Mientras hablaba, Luo Feng retrocedió volando y se puso de pie haciendo una reverencia detrás de Zhang Zigu.
Dado que las cosas han llegado a este punto, todo debe ser decidido por el joven amo.
"No sois más que hormigas, no sois dignas de mi atención." Los ojos arrogantes de Zhang Zigu estaban llenos de desprecio hacia Zhang Yun.
Por mucho que se esfuerce una hormiga, no podrá deshacerse de un elefante gigante.
"Si no te atreves, ¡piérdete y deja de hacerme perder el tiempo!"

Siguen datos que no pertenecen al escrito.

/-- The commands that are the write of one register: who writes, where, and which value. A command that is the write of 1 (or
of 0) to one bit gives that bit. -/
def writeOf : Instr → Option (Requester × Nat × Word32)
  | .registerWrite rq a v | .pairLoWrite rq a v | .pairHiWrite rq a v => some (rq, a.toNat, v)
  | .rst rq t v => some (rq, Reg.CO_TCTL + thOff t.toNat, v ||| 1#32)
  | .ptEn rq p v => some (rq, Reg.PT_CTL + ptOff p.toNat, v)
  | .queueStart rq q v => some (rq, Reg.HQ_CFG + hqOff q.toNat, v ||| 1#32)
  | .queueStop rq q v => some (rq, Reg.HQ_CFG + hqOff q.toNat, v &&& 0xFFFFFFFE#32)
  | .sqtail rq q i => some (rq, Reg.HQ_DB + hqOff q.toNat, BitVec.ofNat 32 i.toNat)
  | .cqhead rq q i => some (rq, Reg.HQ_DB + hqOff q.toNat, BitVec.ofNat 32 (i.toNat + 65536))
  | .sqhead rq q i => some (rq, Reg.HQ_DB + hqOff q.toNat, BitVec.ofNat 32 (i.toNat + 131072))
  | .hqPost rq q v => some (rq, Reg.HQ_POST + hqOff q.toNat, v)
  | .swset rq w v => some (rq, Reg.CR_SWSET + 4 * w.toNat, v)
  | .swclr rq w v => some (rq, Reg.CR_SWCLR + 4 * w.toNat, v)
  | .complete rq (some t) v => some (rq, Reg.CR_TCMPL + 16 * t.toNat, v)
  | .complete rq none v => some (rq, Reg.CR_MYCMPL, v)
  | .asTreq rq v => some (rq, Reg.AS_TREQ, v)
  | .tableCheck rq v => some (rq, Reg.PS_CHK, v ||| 1#32)
  | .psEn rq v | .role rq v => some (rq, Reg.PS_CTL, v)
  | .psBeat rq v => some (rq, Reg.PS_BEAT, v)
  | .psSlot rq v => some (rq, Reg.PS_SLOT, v)
  | .tyDrop rq v => some (rq, Reg.TY_DROP, v ||| 1#32)
  | .tyPush rq v => some (rq, Reg.TY_PUSH, v)
  | .tyCtl rq v => some (rq, Reg.TY_CTL, v)
  | .snap rq v => some (rq, Reg.TY_HCTL, v)
  | .tbStep rq v => some (rq, Reg.TB_STEP_LO, v)
  | .tbSet rq v => some (rq, Reg.TB_SET_LO, v)
  | .slew rq v => some (rq, Reg.TB_SLEW, v)
  | .discOk rq v => some (rq, Reg.TB_DISC, (v &&& 0xFFFFFFFD#32) ||| 1#32)
  | .discLost rq v => some (rq, Reg.TB_DISC, v ||| 2#32)
  | .commit rq v => some (rq, Reg.LG_COMMIT, v &&& 0xFFFFFEFF#32)
  | .directCommit rq v => some (rq, Reg.LG_COMMIT, v ||| 0x100#32)
  | .lgApply rq v => some (rq, Reg.LG_APPLY, v)
  | .go rq v => some (rq, Reg.LG_BOOT, v ||| 0x100#32)
  | .atPload rq v => some (rq, Reg.AT_PLOAD, v)
  | .reload rq v => some (rq, Reg.AT_CTL, (v &&& 0xFFFFFFFD#32) ||| 1#32)
  | .reloadOne rq v => some (rq, Reg.AT_CTL, v ||| 3#32)
  | .dark rq v => some (rq, Reg.LL_CMD, v ||| 1#32)
  | .wake rq v => some (rq, Reg.LL_CMD, v ||| 2#32)
  | .retry rq v => some (rq, Reg.LL_CMD, v ||| 4#32)
  | .pmbusTransaction rq v => some (rq, Reg.LL_PMCMD, v ||| 0x80000#32)
  | .rgWake rq r v => some (rq, Reg.RG_PCTL + rgOff r.toNat, v ||| 0x20000#32)
  | .retrain (some (rq, v)) => some (rq, Reg.GL_LINK_CTL, v ||| 8#32)
  | _ => none

/-- The commands that are the read of one register. -/
def readOf : Instr → Option (Requester × Nat)
  | .pairLoRead rq a | .rcRead rq a => some (rq, a.toNat)
  | .tyPop rq => some (rq, Reg.TY_POP)
  | .ptTxtsid rq p => some (rq, Reg.PT_TXTSID + ptOff p.toNat)
  | _ => none

/-- The field of a word. -/
def fieldOf (f : RegField) (w : Word32) : Nat := bitsGet w f.lo f.width

/-- What a field holds after a write of `v` over `w`: RW takes the value, but an S field of a block that runs keeps its own;
W1C clears and W1S sets where the value has a 1; RO, WO and RC keep theirs (00 R8, R11, R14). -/
def fieldAfter (stopped : Bool) (v w : Word32) (f : RegField) : Nat :=
  match f.acc with
  | .rw => if f.upd == .stopped && !stopped then fieldOf f w else fieldOf f v
  | .w1c => fieldOf f w &&& ((2 ^ f.width - 1) ^^^ fieldOf f v)
  | .w1s => fieldOf f w ||| fieldOf f v
  | _ => fieldOf f w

Zhang Yun se mantuvo impávido ante el peligro, avanzando con paso firme. A pesar de su aparente debilidad, su tono y aura eran asombrosos, intimidando al instante a muchos de sus discípulos internos. Su sola presencia los dejaba avergonzados.
Sin embargo, ese espíritu es insensato si conduce a la autodestrucción.
"¡Idiota, ¿te costaría tanto callarte?"
Chen Hu estaba aterrorizado por las palabras descabelladas de Zhang Yun; su cuerpo estaba cubierto de sudor frío. Temía verse implicado por ese tipo sin cerebro y maldijo para sus adentros.
"¡De acuerdo, te concederé tu deseo!"
Un brillo frío y penetrante apareció en los profundos ojos de Zhang Zigu.
En ese instante, un aura de calma e inquebrantable emanó de él.
Aquella figura orgullosa, a los ojos de los numerosos discípulos, era como una cima inquebrantable, ¡algo a lo que solo se podía mirar hacia arriba!
Zhang Zigu albergaba un fuerte deseo de matar a Zhang Yun. A sus ojos, Zhang Yun siempre fue tan insignificante como una hormiga, y ni siquiera se molestó en tomar cartas en el asunto.
Pero si esta hormiga lo provoca y lo acosa repetidamente, no le importaría aplastarla hasta matarla.
"¡Misteriosa Palma del Dragón!"
Zhang Zigu lanzó un grito feroz, y su poderosa energía espiritual se concentró frenéticamente en la palma de su mano. Una ola aterradora lo envolvió repentinamente, y el débil rugido de un dragón resonó, sacudiendo los cielos y la tierra.
Un poderoso y aterrador golpe con la palma de la mano, como el rugido de un dragón feroz, atacó a Zhang Yun con una fuerza abrumadora.
Los discípulos que los rodeaban quedaron horrorizados ante la escena. Aunque Zhang Zigu había reprimido su cultivo y se encontraba al mismo nivel que Zhang Yun, no tenían ninguna duda de que, con ese poderoso golpe de palma, Zhang Yun probablemente sería pulverizado.
Esta es la diferencia entre un niño prodigio y un genio común: una diferencia tan grande como la que existe entre el cielo y la tierra.
"¡Palmera de montaña colapsada!"
La mirada de Zhang Yun permaneció inmutable. En lugar de retroceder, avanzó como un roc desplegando sus alas. Saltó con una velocidad comparable a la de una ráfaga de viento, y su puñetazo, veloz como un rayo, impactó de lleno contra el ataque de Zhang Zigu. Esto provocó que las pupilas de todos se contrajeran, y quedaron secretamente atónitos al descubrir que Zhang Yun era verdaderamente intrépido.
La ignorancia engendra realmente valentía.
En ese momento, todos los presentes parecían poder imaginar la horrible escena del cuerpo de Zhang Yun saliendo disparado hacia atrás, con los huesos destrozados.